2パック目では軽いクリーチャーをある程度回収できたものの、質がそれほど高いといえる状態ではないため、3パック目でも同じように継続して優秀なクリーチャーを回収したいところだ。
呪文も数こそ十分あるものの除去といえるカードがほとんど無い状態ために、除去も回収したい。足りていないパーツも多いため、3パック目では割り切りが必要になってしまい苦しいところ。
第3パック
1手目
引いたのは優秀な呪文2枚。安定した除去である《強盗》を取る選択肢もあったが、そこは割りきって《聖なるマントル》をピックした。

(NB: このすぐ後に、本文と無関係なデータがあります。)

-- ==== Sys2Proof/Machine/Presence.lean ====
section
/-! DEFINITION. Presence: the ward and its key, the host-lost timer and the safe action, the PCIe link, BEAT_OUT and the
seal loop (03_host_rings.md, 15_power_reset_presence.md). -/

namespace Sys2Proof.Machine

/-! ### The ward (R368-R372) -/

/-- The ward changes its state (R368): WARD is raised, WARD_OPENED and WARD_CLOSED are recorded. -/
def State.setWard (w : Ward) (s : State) : State :=
  if s.prs.ward = w then s
  else
    let left := s.prs.ward == .opened
    let n := s.prs.wardAccepted
    let s := (s.onPrs fun p =>
      { p with ward := w, press := .idle, wardAccepted := if w = .opened then 0 else p.wardAccepted }).raise 485
    let s := if left then s.record 0x0B02 0 [(0, w32 n)] else s
    if w = .opened then s.record 0x0B01 0 [] else s

/-- A disabled bound channel is driven at its context's SAFE_OUT (R292). -/
def State.driveSafe (c : Nat) (s : State) : State :=
  match (s.ctx c).bound with
  | some n => if (s.ctx c).enable then s else s.driveBound n (s.safeOut c)
  | none => s

/-- The warded writes of the BUS cycle of a CLOSE are turned away (R372): the settings stand as before them. -/
def State.undoWarded (s : State) : State :=
  let u := s.prs.wardUndo
  if s.prs.ward = .opened ∧ u.count ≠ 0 ∧ u.cycle = s.now / 2 then
    let s := s.onNv fun n =>
      { n with channels := u.channels, safeOut := u.safeOut, ambHost := u.ambHost, sealEnable := u.sealEnable, snapSets := u.snapSets }
    let s := (s.onEvr fun v => { v with work := u.work, trigEn := u.trigEn }).onMpg fun m => { m with domainId := u.domainId }
    let s := s.onHre fun h => { h with lostTimeMs := u.lostTimeMs, policySafe := u.policySafe, continueLimit := u.continueLimit }
    let s := (s.onPrs fun p =>
      { p with wardAccepted := p.wardAccepted - u.count, wardRefused := satAdd 0xFFFF p.wardRefused u.count, wardUndo := {} }).prsFault 1
    (s.rge.ctxs.map Prod.fst).foldl (fun s c => s.driveSafe c) s
  else s

/-- The checks of WARD_OPEN (R368). -/
def wardChecks (d : DescBits) : List (Bool × Nat) :=
  [flagCheck d 0, (decide (dfield d 16 1 < 2), 16)] ++ zeroBytes d 17 47

/-- WARD_OPEN with OP OPEN (R368): CLOSED becomes ARMED. -/
def execWardOpen (dt ring : Nat) (s : State) : Answer :=
  .next ((s.elapse dt).runDesc ring 0x17 fun d s =>
    if dfield d.desc 16 1 = 1 then s
    else s.checked ring (wardChecks d.desc) fun s =>
      let s := if s.prs.ward = .closed then (s.setWard .armed).onPrs fun p => { p with wardTick := s.now } else s
      s.finishHead ring stOk s.prs.ward.code 0)

/-- The ward has opened in this BUS cycle. -/
def State.openedNow (s : State) : Bool := s.prs.ward == .opened && s.prs.wardTick / 2 == s.now / 2

/-- The WARD_OPENED record of this BUS cycle. -/
def Rec.isOpening (r : Rec) (tick : Nat) : Bool := r.code == 0x0B01 && r.tick / 2 == tick / 2

/-- CLOSE in the BUS cycle of the release that completes a press wins (R372): the ward has not opened, and its WARD_OPENED is
not written. -/
def State.unopen (s : State) : State :=
  let s := s.onPrs fun p => { p with ward := .closed, press := .idle }
  match s.evr.inFlight with
  | some r =>
    if r.isOpening s.now then
      ((s.onNv fun n => { n with nextIndex := n.nextIndex - 1 }).onEvr fun v => { v with inFlight := none }).nextStaged
    else s.onEvr fun v => { v with staged := v.staged.filter fun q => !q.isOpening s.now }
  | none => s.onEvr fun v => { v with staged := v.staged.filter fun q => !q.isOpening s.now }

/-- WARD_OPEN with OP CLOSE (R368, R372). -/
def execWardClose (dt ring : Nat) (s : State) : Answer :=
  .next ((s.elapse dt).runDesc ring 0x17 fun d s =>
    if dfield d.desc 16 1 = 1 then
      s.checked ring (wardChecks d.desc) fun s =>
        let s := s.undoWarded
        (if s.openedNow then s.unopen else s.setWard .closed).finishHead ring stOk 0 0
    else s)

/-- 50 ms, the filter and the press of R369. -/
def keyTicks : Nat := 50 * msTicks

/-- A change of KEY_SW (R369): a press counts from its change while the ward is ARMED; a release after 50 ms of it may end
it. -/
def Prs.keyChange (p : Prs) (pressed : Bool) (tick : Nat) : Prs :=
  { p with
    keyRaw := pressed
    keyTick := tick
    press :=
      if pressed then (if p.ward = .armed then .pressed else .idle)
      else if p.press = .held ∨ (p.press = .pressed ∧ p.keyTick + keyTicks ≤ tick) then .released
      else .idle }

def execKeySwChange (dt : Nat) (pressed : Bool) (s : State) : Answer :=
  let s := s.elapse dt
  .next (s.when (pressed != s.prs.keyRaw) fun s => s.onPrs fun p => p.keyChange pressed s.now)

/-- The end of the arming, 30 s after it began (R368). -/
def Prs.armEnd (p : Prs) : Nat := p.wardTick + 30 * secTicks

/-- The release that stands would complete a press by the end of the arming: in the same BUS cycle the press is valid
(R372). -/
def Prs.pressInTime (p : Prs) : Bool := p.press == .released && decide ((p.keyTick + keyTicks) / 2 ≤ p.armEnd / 2)

/-- KEY_SW has stood for 50 ms (R369): the filtered level follows, a press is long enough, a release opens the ward. -/
def State.keyStood (s : State) : State :=
  let due := s.prs.keyTick + keyTicks
  let s := s.onPrs fun p => { p with keyFiltered := p.keyRaw, press := if p.press = .pressed then .held else p.press }
  if s.prs.ward = .armed ∧ s.prs.pressInTime = true then (s.setWard .opened).onPrs fun p => { p with wardTick := due } else s

def execKeyPressTimer (dt : Nat) (s : State) : Answer :=
  let s := s.elapse dt
  .next (s.when (decide (s.prs.keyTick + keyTicks ≤ s.now)) State.keyStood)

/-- ARMED ends after 30 s without a valid press (R368). -/
def execKeyTimeout (dt : Nat) (s : State) : Answer :=
  let s := s.elapse dt
  .next (s.when (s.prs.ward == .armed && decide (s.prs.armEnd ≤ s.now) && !s.prs.pressInTime) fun s =>
    (s.setWard .closed).prsFault 2)

/-- OPEN ends after 120 s (R368). -/
def execWardExpiry (dt : Nat) (s : State) : Answer :=
  let s := s.elapse dt
  .next (s.when (s.prs.ward == .opened && decide (s.prs.wardEnd ≤ s.now)) (State.setWard .closed))

/-! ### Host presence (R79-R82) -/

/-- A write to HRE_HOST_HB (R79). -/
def execHostHbWrite (dt : Nat) (_value : Word) (s : State) : Answer :=
  .next ((s.elapse dt).when s.hostUp State.hostActivity)

/-- HRE_DEV_HB increments every 1 ms while HRE is ready (R79). -/
def execDevHbTick (dt : Nat) (s : State) : Answer :=
  let s := s.elapse dt
  .next (s.when (s.isReady 1 && decide (s.hre.devHbTick + msTicks ≤ s.now)) fun s =>
    s.onHre fun h => { h with devHb := h.devHb + 1, devHbTick := h.devHbTick + msTicks })

/-- Every endpoint in mode ONOFF, PWM or LATCHED that is no FEEDER. -/
def State.safeEps (s : State) : List Nat :=
  (s.gle.entries.filter fun e => e.2.mode != .disabled && !e.2.feeder).map Prod.fst

/-- The channels that DIRECT_SWITCH holds. -/
def State.directChans (s : State) : List Nat :=
  (List.range (Config.loadChannels s.part)).filter fun n =>
    (s.chan n).holding == .direct && (s.chan n).keepTick.isNone && !(s.chan n).inSafe

/-- LOST_SAFE is entered: HOST_SAFE and the safe action (R81); an ON that a probe holds falls away. Contexts bound to a product follow its demand to zero. -/
def State.safeAction (s : State) : State :=
  let s := s.raise 50
  let s := s.safeEps.foldl (fun s ep =>
    (s.shut ep).onDyn ep fun d => { d with probe := d.probe.map fun p => { p with held := none } }) s
  s.directChans.foldl (fun s n => s.command n (if (s.chNv n).safeOn then .on else .off)) s

/-- The host-lost timer runs out in a state that it acts in (R80). -/
def Hre.lostDue (h : Hre) (tick : Nat) : Bool :=
  h.timerArmed && (h.hostState == .present || h.hostState == .safeHold) && decide (h.timerTick + h.lostTimeMs * msTicks ≤ tick)

/-- The host is lost (R80). -/
def State.loseHost (s : State) : State :=
  let new : HostState := if s.hre.hostState = .safeHold ∨ s.hre.policySafe = true then .lostSafe else .lostContinue
  let s := s.onHre fun h =>
    { h with hostState := new, hostLostCount := count32 h.hostLostCount, fault := setFlag h.fault s.cycle 4,
             continueTick := if new = .lostContinue then s.now else h.continueTick }
  let s := ((s.raise 48).faultReport 0x0102 new.code 48 s.hre.lostTimeMs 0).record 0x0201 new.code []
  if new = .lostSafe then s.safeAction else s

def execHostLost (dt : Nat) (s : State) : Answer :=
  let s := s.elapse dt
  .next (s.when (s.hre.lostDue s.now) State.loseHost)

/-- CONTINUE_LIMIT expires (R80). -/
def execContinueLimitExpiry (dt : Nat) (s : State) : Answer :=
  let s := s.elapse dt
  .next (s.when (s.hre.hostState == .lostContinue && decide (s.hre.continueTick + s.hre.continueLimit * 100 * msTicks ≤ s.now)) fun s =>
    (s.onHre fun h => { h with hostState := .lostSafe }).safeAction)

/-- RESUME (R81): each LATCHED endpoint whose section's LATCH bit is 1 opens as by a SECTION_SET. -/
def State.resume (s : State) : State :=
  let s := s.onHre fun h => { h with hostState := .present }
  let eps := (s.gle.entries.filter fun e => e.2.mode == .latched && !e.2.feeder && (s.section_ e.2.section_).latch).map Prod.fst
  eps.foldl (fun s ep =>
    if (s.dyn ep).scheduledOn then s else (s.insert ep true (s.event ep (s.earliest ep) true .latch)).2) s

/-- A write of HRE_HOSTLOST_CTL (R81). -/
def execResume (dt : Nat) (value : Word) (s : State) : Answer :=
  let s := s.elapse dt
  .next (s.when (s.hostUp && bit value 0 && s.hre.hostState == .safeHold) State.resume)

/-! ### The PCIe link (R79, R83, R84) -/

/-- The ring number that stands for no ring: a running descriptor of a ring that a link-down or a die reset has taken away
goes on under it, without a completion. -/
def deadRing : Nat := 32

/-- What waits for an event on behalf of a descriptor goes on without its ring (R83). -/
def State.orphan (s : State) : State :=
  let gone (ws : List (Nat × Word)) : List (Nat × Word) := ws.map fun w => (deadRing, w.2)
  let s := s.onTbu fun t => { t with pend := t.pend.map fun p => { p with waiters := gone p.waiters, losers := gone p.losers } }
  let s := s.onPse fun p => { p with modelWaits := p.modelWaits.map fun w => { w with ring := deadRing } }
  let s := s.onGnb fun g => { g with ephWait := g.ephWait.map fun w => { w with ring := deadRing } }
  let s := s.onMpg fun m => { m with passWaits := m.passWaits.map fun w => { w with ring := deadRing } }
  let s := s.onLsb fun l => { l with waits := l.waits.map fun w => { w with ring := deadRing } }
  let s := s.onFlp fun f => { f with writes := f.writes.map fun w => { w with ring := deadRing } }
  s.onRge fun r => { r with ctxs := r.ctxs.map fun e => (e.1, { e.2 with
    swaps := e.2.swaps.map fun q => { q with waiter := none }
    injects := e.2.injects.map fun i => { i with waiter := none } }) }

/-- The backlogs of all report rings dropped and counted as for disabled rings (R59, R83). -/
def State.dropBacklogs (s : State) : State := (List.range 16).foldl (fun s k => s.stopReports (16 + k)) s

/-- PCIe link-down (R83). -/
def State.linkDown (s : State) : State :=
  let s := s.dropBacklogs.orphan
  let s := s.onHre fun h =>
    { h with linkUp := false, linkSpeed := 0, linkWidth := 0, rings := [], msix := [], msixEnable := false, msixFuncMask := false,
             pba := 0, fault := setFlag h.fault s.cycle 5 }
  (s.raise 51).putReady 1 false

def execPcieLinkDown (dt : Nat) (s : State) : Answer :=
  .next ((s.elapse dt).when s.hre.linkUp State.linkDown)

/-- PCIe link-up (R79, R85, R360): HRE is ready. -/
def State.linkRise (speed width : Nat) (s : State) : State :=
  (s.onHre fun h => { h with linkUp := true, linkSpeed := speed % 8, linkWidth := width % 16, devHbTick := s.now }).setReady 1 true

def execPcieLinkUp (dt speed width : Nat) (s : State) : Answer :=
  .next ((s.elapse dt).when (s.prs.running && s.powered 1 && !s.prs.inReset && !s.hre.linkUp) (State.linkRise speed width))

/-- PERST_N (R363): cause 8, and a link-down. -/
def execPerst (dt : Nat) (s : State) : Answer :=
  .next ((s.elapse dt).when s.prs.running fun s =>
    let s := s.onPrs fun p => { p with cause := 8 }
    if s.hre.linkUp then s.linkDown else s)

/-- A planned reset is requested, unless one is under way (R365). -/
def State.plan (cause domains : Nat) (s : State) : State :=
  if s.prs.planned.isNone && !s.prs.inReset then s.onPrs fun p => { p with planned := some { cause, domains, tick := s.now } } else s

/-- A Function Level Reset is a planned die reset (R84, R363). -/
def execFlr (dt : Nat) (s : State) : Answer :=
  .next ((s.elapse dt).when s.hostUp (State.plan 7 0))

/-! ### BEAT_OUT (R367) -/

/-- BEAT_OUT may toggle (R367). A supervisor fault is a die reset at once in this model. -/
def State.beatAllowed (s : State) : Bool :=
  s.prs.beatEn && s.isReady 2 && s.prs.planned.isNone && !s.prs.inReset && !(s.prs.dropOnSafe && s.hostSafe)

/-- The latest half-period boundary (R367). -/
def halfPeriod (tick : Nat) : Nat := tick / 100000 * 100000

def execBeatOutToggle (dt : Nat) (s : State) : Answer :=
  let s := s.elapse dt
  .next (s.when (s.tbu.pllLocked && decide (s.prs.beatTick < halfPeriod s.now)) fun s =>
    s.onPrs fun p =>
      { p with beatTick := halfPeriod s.now, beatRun := s.beatAllowed, beatLevel := s.beatAllowed && !p.beatLevel })

/-- A write of PRS_BEAT_CTL (R367, R375). -/
def execBeatCtlWrite (dt : Nat) (value : Word) (s : State) : Answer :=
  .next ((s.elapse dt).when s.hostUp fun s => s.onPrs fun p => { p with beatEn := bit value 0, dropOnSafe := bit value 1 })

/-! ### The seal loop (R373) -/

/-- The loop is broken: the flag, the record and SEAL (R373). -/
def State.sealBreak (s : State) : State :=
  ((s.onNv fun n => { n with sealBroken := true }).record 0x0004 0 []).raise 486

/-- A check of the seal loop, 10 ms after the one before (R373). -/
def State.sealTest (follows : Bool) (s : State) : State :=
  let n := if follows then 0 else min 3 (s.prs.sealFails + 1)
  let breaks := s.prs.sealFails == 2 && !follows
  let s := s.onPrs fun p => { p with sealTick := s.now, sealFails := n }
  if breaks then s.sealBreak else s

/-- The loop is checked in this BUS cycle: a break found in the cycle of a write of ENABLE = 0 stands (R372). -/
def State.sealChecked (s : State) : Bool := s.nv.sealEnable || s.prs.sealOff == some s.cycle

def execSealCheck (dt : Nat) (follows : Bool) (s : State) : Answer :=
  let s := s.elapse dt
  .next (s.when (s.isReady 0 && s.sealChecked && decide (s.prs.sealTick + 10 * msTicks ≤ s.now)) (State.sealTest follows))

end Sys2Proof.Machine
end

「《強盗》は確かにデッキに欲しいところではあるんですけど、今からこれを取っても勝てるようなデッキじゃないと思うんですよね。それよりも簡単に勝てるほうを。」とのこと。
2手目
これまた2手目にしては悲しい。兎にも角にもクリーチャーを。
3手目
悪いとは言わないものの、3手目としては苦しいところか。もう少し優秀な低マナ域が欲しいが、贅沢は言えない。
4手目
大礒の逆境は続く。マナカーブは整うとはいえ、4手目に単なる《さまようもの》をピックさせられるのは苦しいとしか言いようがない。
5手目
サイドボードとしては悪くないカードだが、メインには多くて1枚しか入らなそうなカードであり既に2枚目。メインに入らないであろうカードをこの順目で取るのは本当に苦しい。
6手目
重いソーサリーながら、必要だった除去。文句は言えない。
7手目
一度は《ドレイク翼の混成体》をカットしようとするも、考えなおしてのピック。
サイドボードとして使用する可能性がある程度のカードだが、今更カットに意味もない。
8手目
9手目
- ○《宮廷通りの住人》
このカードが一周は嬉しい誤算。デッキがぐっと引き締まった。
10手目
11手目
- ○《原初の訪れ》
12手目
- ○《すがりつくイソギンチャク》
13手目
- ○《殺人の捜査》
14手目
- ○《構造崩壊》
卓のボロスを上手く絞りに行ったつもりだったが、決め打ち気味にボロスをピックしていた人が多かったようで大礒としては苦しいところ。デッキについても2枚の《聖なるマントル》と《オルゾヴァの贈り物》で勝ちやすい部分は良いのだが、クリーチャーの質は十分とはいえない。
上記3枚のオーラが上手く働くかがキーになるだろう。

「頑張って1-2ですかね……。」と気落ちした様子で謙虚に答えてくれた大礒だが、卓で苦しいのは大礒だけではないはずだ。ぜひ頑張ってTop8への道を切り開いてほしい。